Mostrando postagens com marcador imaginação. Mostrar todas as postagens
Mostrando postagens com marcador imaginação. Mostrar todas as postagens

sexta-feira, novembro 04, 2016

A redação, a Apollo 11 e o grêmio literário

Eu estava à cata de informações para uma redação, na imaturidade de meus 13 anos.

Os acessos eram difíceis, embora houvesse os jornais, a TV, as revistas e principalmente a imaginação.

Naquele julho de 69, a Apollo 11 era a primeira missão de sucesso, com Neil Armstrong pisando na lua e surgindo nas telas da TV, numa imagem entrecortada de chuviscos e emoção.

Eu elaborara a redação com cuidado, tentando ser o mais verídico possível, sem ser previsível.

Naturalmente não possuía esta percepção de previsibilidade, mas por pura intuição, eu tentava ser original, no esforço de transformar o texto num produto bem elaborado.

Enveredava sempre que podia, pela imaginação, transportando meu mundo interior fundamentado na fantasia do espaço para o papel, procurando decifrar a perspectiva que possuia no avanço espacial.

Aquela nave maravilhosa, desenhando no céu uma centelha de luz, trazendo a nós, terráqueos, uma visão tão próxima da lua, com a certeza de que os astronautas pisavam pela primeira vez no solo inatingível.

Desta forma, realizei a redação, se não a melhor, uma das melhores de minha carreira de estudante.

Certo dia, o diretor da escola, um frade austero, de olhar frio e perscrutador, adentrou a sala, invadindo a aula de português.

Nosso professor, Irmão PL. recebeu-o com cortesia.

Um meio sorriso nos lábios, uma ansiedade contida, um torcer de mãos sob a batina branca, talvez na mesma expectativa em que estávamos mergulhados.
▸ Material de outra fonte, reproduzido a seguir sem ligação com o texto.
-- ==== Sys2Proof/WellFormed.lean ====
section
/-! DEFINITION. Well-formed commands: operands that some event of the hardware can bring. A meaning answers an operand that
fails these checks with the fault illFormed. -/

namespace Sys2Proof

/-- STRAP_LATCH brings the eight samples of R51, five strap bits each. -/
def strapWf (samples : List (BitVec 5)) : Bool := samples.length == 8

/-- HOP_BOUNDARY brings what each of the 16 channels' inputs presented over the hop that ends (R131, R134), and the raw
readings of the 4 reference columns of each of the 16 sentinels (R159, R164). -/
def hopWf (chans : List (List MicPiece)) (refs : List (List Int)) : Bool :=
  chans.length == 16 && refs.length == 16 && refs.all (fun x => x.length == 4)

/-- TRACKING_EVALUATION brings the eight reference columns of one physical basin (R197). -/
def trackWf (read : TrackRead) : Bool := read.rc.length == 8 && decide (read.basin < 4096)

/-- The command is well-formed. -/
def Instr.wf : Instr → Bool
  | .strapLatch samples => strapWf samples
  | .hopBoundary chans refs => hopWf chans refs
  | .trackingEvaluation read => trackWf read
  | _ => true

end Sys2Proof
end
Ele era alto, cabelo ralo, nariz adunco, mãos grandes e dedos peludos. Tinha um olhar tranquilo, mas havia neles uma interrogação, que me inquietava.
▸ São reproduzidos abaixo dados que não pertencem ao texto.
-- ==== Sys2Proof/Machine/SluiceOps.lean ====
section
/-! DEFINITION. The sluice: bookings, frames, the decision of each FCLK cycle, and runs from admission to their record
(R26, R262, R346, R347, R360 to R379, R576). Times of bookings are in nanoseconds of TMR_UPTIME. -/

namespace Sys2Proof.Machine

/-- TMR_UPTIME in ns. -/
def State.nowNs (s : State) : Nat := 1000 * s.tmr.uptime

/-- The period in force, in ns. -/
def State.periodNs (s : State) : Nat := 1000 * s.slc.curPeriod

/-- An uptime given as TMR_UPTIME[47:0], as a count of µs: before or after now by less than 2^47 (R107). -/
def State.absolute (s : State) (d : Nat) : Int :=
  let x : Nat := (d % 2 ^ 48 + 2 ^ 48 - s.now48) % 2 ^ 48
  (s.tmr.copy : Int) + (if x < 2 ^ 47 then (x : Int) else (x : Int) - 2 ^ 48)

/-! ### Bookings (R361, R362, R378) -/

/-- Booked runs that have not completed: command and run. -/
def State.bookings (s : State) : List (Cmd × Run) :=
  s.cmds.filterMap (fun c => match c.body with
    | .run r => some (c, r)
    | _ => none)

/-- Booked runs of one graph. -/
def State.booked (s : State) (h : Nat) : List (Cmd × Run) := s.bookings.filter (fun b => b.2.handle == h)

/-- The booking that ends latest, the later one between equals. -/
def latest (l : List (Cmd × Run)) : Option (Cmd × Run) :=
  l.foldl (fun best b => match best with
    | none => some b
    | some x => if x.2.bound ≤ b.2.bound then some b else some x) none

/-- The ring with the most bookings, the lower number between equals (log 9). -/
def State.busiestRing (s : State) : Option Nat :=
  let rings := s.bookings.map (fun b => b.1.ring)
  rings.foldl (fun best r => match best with
    | none => some r
    | some x => if rings.count x < rings.count r ∨ (rings.count r = rings.count x ∧ r < x) then some r else some x) none

/-- REFUSED_CAPACITY with its holder (Table 14-3). -/
def endCapacity (holder : Option Nat) : End := { endOf stCapacity 0 with cause := 1, holder := holder }

/-- Check 1 of Table 14-2. -/
def State.tableFull (s : State) (h : Nat) : Option End :=
  if 4096 ≤ s.bookings.length then some (endCapacity s.busiestRing)
  else if 64 ≤ (s.booked h).length then some (endCapacity ((latest (s.booked h)).map (fun b => b.1.ring)))
  else none

/-- WC + XALLOW_NS of a run, and SYNC_ALLOW_NS where a synchronous pair mirrors it (R361, R474). -/
def State.runNeed (s : State) (g : Graph) : Nat := s.wcNs g + s.slc.xallow + s.syncAllowNs g.devs

/-- The frame reservation, which ends when GRAPH_UNLOAD is accepted (R272). -/
def Graph.window (g : Graph) : Option (Nat × Nat) := if g.unload.isSome then none else g.frame

/-- Fire instant and end of the current frame's window, in ns. -/
def State.windowNow (s : State) (f : Nat × Nat) : Nat × Nat :=
  let fire := 1000 * (s.slc.frameAt + f.1)
  (fire, fire + 1000 * f.2)

/-- Spans in which a window of a frame-bound graph may lie, as far as the horizon reaches, each with the number of frames from
the current one (R370). -/
def State.frameSpans (s : State) (g : Graph) : List (Nat × Nat × Nat) :=
  match g.window with
  | none => []
  | some f =>
    let last := 1000 * s.slc.frameAt
    (if s.slc.released.contains g.handle then [] else [(0, s.windowNow f)]) ++
    (List.range 8).map (fun i => let k := i + 1
      (k, last + k * 15 * s.periodNs / 16 + 1000 * f.1, last + k * 5 * s.periodNs / 4 + 1000 * (f.1 + f.2)))

/-- The spans alone. -/
def State.spans (s : State) (g : Graph) : List (Nat × Nat) := (s.frameSpans g).map (fun x => x.2)

/-- The earliest start from `t` on whose booking of `need` overlaps no span. -/
def clearOf (spans : List (Nat × Nat)) (need : Nat) (fuel t : Nat) : Nat :=
  match fuel with
  | 0 => t
  | n + 1 => match spans.find? (fun x => decide (t < x.2) && decide (x.1 < t + need)) with
    | some x => clearOf spans need n x.2
    | none => t

/-- Bound of the graph's latest booking outside its windows (E of R361). -/
def State.bookedUntil (s : State) (h : Nat) : Nat :=
  (((s.booked h).filter (fun b => b.2.window.isNone)).map (fun b => b.2.bound)).foldl max s.nowNs

/-- Time that the terraces which a run uses on other devices of the chain still need to be good: the spec does not say how the
master knows it, a free value (R27, R97, log 46). -/
def State.memberStaging (s : State) (g : Graph) : Nat :=
  if g.devs.all (fun d => s.isMe d) then 0 else Config.memberStaging s.free

/-- P of R361 for a run of the graph. -/
def State.runStaged (s : State) (g : Graph) : Nat := max (s.stagedBy (s.graphTers g)) (s.nowNs + s.memberStaging g)

/-- S of R361, kept clear of the spans of R370. -/
def State.bookStart (s : State) (g : Graph) : Nat :=
  clearOf (s.spans g) (s.runNeed g) 10 (max (s.bookedUntil g.handle) (s.runStaged g))

/-- The horizon: four periods from admission (R362). -/
def State.horizon (s : State) : Nat := s.nowNs + 4 * s.periodNs

/-- The head wake is held until the end of the last span that lies between admission and S (R576). -/
def State.heldUntil (s : State) (g : Graph) (start : Nat) : Nat :=
  (((s.spans g).filter (fun x => decide (s.nowNs < x.2) && decide (x.2 ≤ start))).map (fun x => x.2)).foldl max 0

/-- The ring of the admitted run whose terraces stage last ahead of a run of the graph (Table 14-3): the last terrace that
waits to stage, else the one that will be good last, terraces of the graph itself left out. -/
def State.stagingRing (s : State) (g : Graph) : Option Nat :=
  let own := s.graphTers g
  let charging := (List.range 64).filter (fun t => !own.contains t && (match s.terPower t with
    | .charging _ => true
    | _ => false))
  let lastGood := charging.foldl (fun best t => match best with
    | none => some t
    | some b => if s.goodAt b ≤ s.goodAt t then some t else some b) none
  let last := ((s.pwr.stageQ.filter (fun t => !own.contains t)).getLast?).or lastGood
  match last with
  | none => none
  | some t => (s.bookings.find? (fun b => match s.graph? b.2.handle with
      | some g => (s.graphTers g).contains t
      | none => false)).map (fun b => b.1.ring)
Talvez não exatamente por sua conduta, mas pela minha maneira peculiar de observar as pessoas e considerá-las um produto promissor para minhas histórias.

Eu fiquei circunspecto, sem muita expectativa, a não ser imaginar que o assnto que levara o diretor à sala de aula, seria algum tipo de norma reformulada ou talvez um feriado religioso, no qual participaríamos em alguma solenidade.
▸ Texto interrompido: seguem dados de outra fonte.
-- ==== Sys2Proof/Machine/Lifecycle.lean ====
section
/-! DEFINITION. Life-cycle transitions and retirement, and the header-tank events that a waiting batch or transition
answers to (R415, R509 to R517, R524, R525). -/

namespace Sys2Proof.Machine

/-! ### Transitions (Table 20-1) -/

/-- State code (R511). -/
def LcState.code : LcState → Nat
  | .manufacture => 0
  | .provisioned => 1
  | .deployed => 2
  | .service => 3
  | .retired => 4

/-- Authorities that may sign a transition, 0 LC0 and 1 LC1; none where it is no row of Table 20-1. -/
def authorities (st : LcState) (target : Nat) : List Nat :=
  match st, target with
  | .manufacture, 1 => [0]
  | .provisioned, 2 => [1]
  | .deployed, 3 => [1]
  | .service, 2 => [1]
  | .manufacture, 4 => [0]
  | .provisioned, 4 => [0, 1]
  | .deployed, 4 => [0, 1]
  | .service, 4 => [0, 1]
  | _, _ => []

/-- The token's PAYLOAD_LEN (Table 20-2). -/
def tokenPayloadLen (b : List Byte) : Nat := fieldAt b 0x18 4

/-- The payload of a transition has the layout that Table 20-1 names. -/
def payloadOk (st : LcState) (target : Nat) (pay : List Byte) : Bool :=
  match st, target with
  | .manufacture, 1 =>
    let nw := fieldAt pay 0x31 1
    let ns := fieldAt pay 0x32 1
    decide (1 ≤ nw) && decide (nw ≤ 4) && decide (1 ≤ ns) && decide (ns ≤ 4) && fieldAt pay 0x33 1 == 0 &&
      decide (pay.length = 0x34 + 48 * nw + 56 * ns) &&
      (List.range nw).all (fun i => fieldAt pay (0x34 + 48 * i + 4) 4 == 0) &&
      (List.range ns).all (fun i => fieldAt pay (0x34 + 48 * nw + 56 * i + 4) 3 == 0)
  | .provisioned, 2 => decide (pay.length = 96)
  | _, _ => pay.isEmpty

/-- The key of an authority: LC0, or LC1 where it is installed. -/
def State.authorityKey (s : State) (a : Nat) : Option (List Byte) := if a = 0 then some Config.lc0 else s.lcs.lc1

/-- Check 5 of Table 20-4: header, authority, payload layout and signature. -/
def State.tokenGood (s : State) (target : Nat) (b : List Byte) : Bool :=
  let pay := sliceAt b 64 (tokenPayloadLen b)
  let a := fieldAt b 0x14 1
  fieldAt b 0 4 == 0x54434C4B && fieldAt b 4 2 == 1 && fieldAt b 6 1 == s.lcs.active.code && fieldAt b 7 1 == target &&
    fieldAt b 8 8 == s.lcs.uid.toNat && fieldAt b 0x10 4 == s.lcs.transSeq && fieldAt b 0x15 3 == 0 &&
    fieldAt b 0x1C 36 == 0 && (authorities s.lcs.active target).contains a && payloadOk s.lcs.active target pay &&
    (match s.authorityKey a with
      | some k => Config.ecdsaVerifies k (b.take (b.length - 96)) (b.drop (b.length - 96))
      | none => false)

/-- Check 3: nothing pending, no session and no cell operation; for RETIRED nothing else in use either. -/
def State.transitionFree (s : State) (target : Nat) : Bool :=
  (s.lcs.fused == s.lcs.active || target == 4) && s.wpe.sessions.isEmpty && !s.cellBusy &&
    (target != 4 || (s.graphs.isEmpty && !s.anyArmed && s.casc.pairs.all (fun p => p.state == 0)))

/-- Checks 1 to 5 on a token as read: the code and outcome of the first that fails (R514). -/
def State.tokenChecks (s : State) (target : Nat) (b : List Byte) : Option (Nat × End) :=
  if b.length ≠ 160 + tokenPayloadLen b then some (1, endParam 0x20)
  else if (authorities s.lcs.active target).isEmpty then some (2, endState)
  else if !s.transitionFree target then some (3, endState)
  else if target = 3 ∧ 32 ≤ s.lcs.svcIn then some (4, endOf stCapacity 0)
  else if !s.tokenGood target b then some (5, endAccess 5)
  else none

/-- Need of a transition in a quarter of 1 µJ: 1.25 x (0.4 mJ + 0.005 mJ x payload bytes stored) (R515). -/
def transitionNeed (payload : Nat) : Nat := 2000 + 25 * payload

/-! ### Retirement (R524, R525) -/

/-- Fuse burnt, sessions closed, keys destroyed; the erasure of every basin begins at index 0. RETIRED is in force at
once (R512, R524). -/
def State.retire (s : State) (cid : Nat) : State :=
  ({ s with
    lcs := { s.lcs with fRet := true, active := .retired, closed := true, transport := false, lc1 := none
                        wrap := List.replicate 4 none, sign := List.replicate 4 none, idPub := none, cert := none
                        destroyed := true, retireNext := 0, retireAt := 0, retiring := true, retireCid := some cid }
    wpe := { s.wpe with sessions := [] } }).wpePower

/-- One basin of the retirement tunnelled, its FAILED mark rewritten, its wear counted (R405, R524). -/
def State.retireBasin (s : State) (n : Nat) : State :=
  let slot := s.slotOf n
  let failed := (s.basin n).wstate == .failed
  let t := ((s.journalOpen { erase := true, ter := basinTer n, slot := slot.getD 63, basin := n, firstRow := 0, count := 1
                             done := 0, sound := true }).countWear n (basinTer n) (slot.getD 63)).tunnel n
  (if failed then t.updBasin n (fun b => { b with wstate := .failed }) else t).journalClose

/-- Erasures of a retirement, NEXT saved after every 64 and at the end (R525). -/
def State.retireLoop (fuel : Nat) (s : State) : State :=
  match fuel with
  | 0 => s
  | k + 1 =>
    if 4112 ≤ s.lcs.retireAt then s
    else
      let n := s.lcs.retireAt
      let t := s.retireBasin n
      State.retireLoop k { t with lcs := { t.lcs with retireAt := n + 1
                                                      retireNext := if (n + 1) % 64 = 0 ∨ n + 1 = 4112 then n + 1 else t.lcs.retireNext } }

/-- RETIREMENT_RESUME: the next `n` erasures; after the last the command, if it is this session's, completes (R524, R525). -/
def execRetirementResume (n : Nat) (s : State) : Host.Outcome State Fault Refusal :=
  .next (if !s.lcs.retiring ∨ !s.enginesRun then s
    else
      let t := s.retireLoop (min n 4112)
      if t.lcs.retireAt < 4112 then t
      else
        let u : State := { t with lcs := { t.lcs with retiring := false, retireCid := none } }
        match t.lcs.retireCid with
        | some c => (u.finish c endDone).lcsLast stDone 0
        | none => u)

/-! ### LIFECYCLE_ADVANCE -/

/-- Tank check of an admitted LIFECYCLE_ADVANCE, then its transition begins (R515). -/
def State.tokenEnergy (s : State) (c : Nat) (target : Nat) (pay : List Byte) : State :=
  let need := transitionNeed pay.length
  let body (w : Option Nat) (t : State) : State := t.updCmd c (fun x => { x with body := .lifecycle target pay w })
  if s.tankCovers4 need then (if target = 4 then (body none s).retire c else body none s)
  else if s.tankCould4 need then
    (match (s.cmd? c).map (fun (x : Cmd) => x.body) with
      | some (Body.lifecycle _ _ (some _)) => s
      | _ => body (some s.tmr.uptime) s)
  else (s.holdupEnd c need).lcsLast stHoldup 6

/-- LIFECYCLE_ADVANCE: the checks of Table 20-4 in order on the token as read; one command at a time (R514). -/
def execLifecycleAdvance (ring : Fin 1024) (token : ReadResult) (s : State) : Host.Outcome State Fault Refusal :=
  let g := ring.val
  .next (s.onHead g 0x52 false (fun p =>
    let target := par p 0x10 1
    let len := par p 0x20 4
    if s.cmds.any (fun c => c.opcode == 0x52) || !s.mayMaster (s.ringFunc g) then s
    else
      let c := s.nextCid
      let t := (s.accept g p (.lifecycle target [] none) none 0).dmaRead (s.ringFunc g) (BitVec.ofNat 64 (par p 0x18 8)) len
      let u := match token, failCode token with
        | .data bytes, _ =>
          let b := readBytes len bytes
          (match t.tokenChecks target b with
            | some (k, e) => (t.finish c e).lcsLast e.status k
            | none => t.tokenEnergy c target (sliceAt b 64 (tokenPayloadLen b)))
        | _, some (kind, _) => ((t.readFailed g kind).finish c endRead).lcsLast stAccess 0
        | _, none => t
      u.settle g))

/-- LIFECYCLE_TRANSITION_DONE: the keys are stored and the fuse is burnt; `idPub` is the identity public key that
provisioning has generated (R516). -/
def execLifecycleTransitionDone (idPub : List Byte) (s : State) : Host.Outcome State Fault Refusal :=
  .next (match s.cmds.findSome? (fun c => match c.body with
      | .lifecycle target pay none => if target = 4 then none else some (c.cid, target, pay)
      | _ => none) with
    | none => s
    | some (c, target, pay) =>
      if !s.enginesRun then s
      else (({ s with lcs := s.lcs.transition target pay idPub }).finish c endDone).lcsLast stDone 0)

/-! ### The header tank (R415, R515, Table 4-3) -/

/-- A transition that waits for the tank. -/
def State.waitingToken (s : State) : Option (Nat × Nat × List Byte × Nat) :=
  s.cmds.findSome? (fun c => match c.body with
    | .lifecycle target pay (some t) => some (c.cid, target, pay, t)
    | _ => none)

/-- TANK_WAIT_TIMEOUT: 2,000 ms of waiting for the tank end the command (R415, R515). -/
def execTankWaitTimeout (s : State) : Host.Outcome State Fault Refusal :=
  let s1 := match s.programming with
    | some (c, p) => match p.waitFrom with
      | some t => if t + 2000000 ≤ s.tmr.uptime then s.holdupLow c.cid (batchNeed (min 16 p.left)) else s
      | none => s
    | none => s
  .next (match s1.waitingToken with
    | some (c, _, pay, t) =>
      if t + 2000000 ≤ s.tmr.uptime then (s1.holdupEnd c (transitionNeed pay.length)).lcsLast stHoldup 6 else s1
    | none => s1)

/-- What waits for the tank goes on once it covers the need (R415, R515). -/
def State.tankRetry (s : State) : State :=
  let s1 := match s.programming with
    | some (c, p) => if p.waitFrom.isSome && s.tankCovers (batchNeed (min 16 p.left)) then s.nextBatch c.cid p false else s
    | none => s
  match s1.waitingToken with
  | some (c, target, pay, _) => if s1.tankCovers4 (transitionNeed pay.length) then s1.tokenEnergy c target pay else s1
  | none => s1

/-- TANK_COMPARATOR_CROSS: the header-tank comparator changes side at 9.6 V rising or 9.0 V falling (Table 4-3). -/
def execTankComparatorCross (above : Bool) (mv : Nat) (s : State) : Host.Outcome State Fault Refusal :=
  let crosses := if above then !s.wpe.aboveMin && decide (9600 ≤ mv) else s.wpe.aboveMin && decide (mv < 9000)
  .next (if crosses then ({ s with wpe := { s.wpe with aboveMin := above, tankMv := mv / 50 * 50 } }).tankRetry else s)

/-- TANK_BOOST_THRESHOLD: charging stops at 14.0 V rising and restarts at 13.8 V falling (Table 4-3). -/
def execTankBoostThreshold (stop : Bool) (mv : Nat) (s : State) : Host.Outcome State Fault Refusal :=
  let crosses := if stop then s.wpe.charging && decide (14000 ≤ mv) else !s.wpe.charging && decide (mv ≤ 13800)
  .next (if crosses then ({ s with wpe := { s.wpe with charging := !stop, tankMv := mv / 50 * 50 } }).tankRetry else s)

end Sys2Proof.Machine
end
Eu, magro, mãos sobre a mesa, olhar atento, cabelo caído na testa, a la Beatles, observava o cenário já meio enfadado.

Meus colegas cochichavam, faziam mil esforços intelectuais para descobrir o motivo do diretor aparecer assim, de súbito.

De repente, ele manifestou-se através de uma fala burocrática, citando a turma que, segundo ele estava bem orientada na aula de língua portuguesa , deu os conselhos de praxe e por fim, citou o meu nome.

O meu nome? Perguntei-me atônito, a que se referia.

Claro que perguntei mentalmente, sem abrir a boca ou piscar os olhos.

Alguns segundos e o diretor pediu que eu me levantasse.

Obedeci, pernas trêmulas, joelhos batendo um no outro, coração aos pulos.

Não sabia o que pensar, o que dizer, o que imaginar.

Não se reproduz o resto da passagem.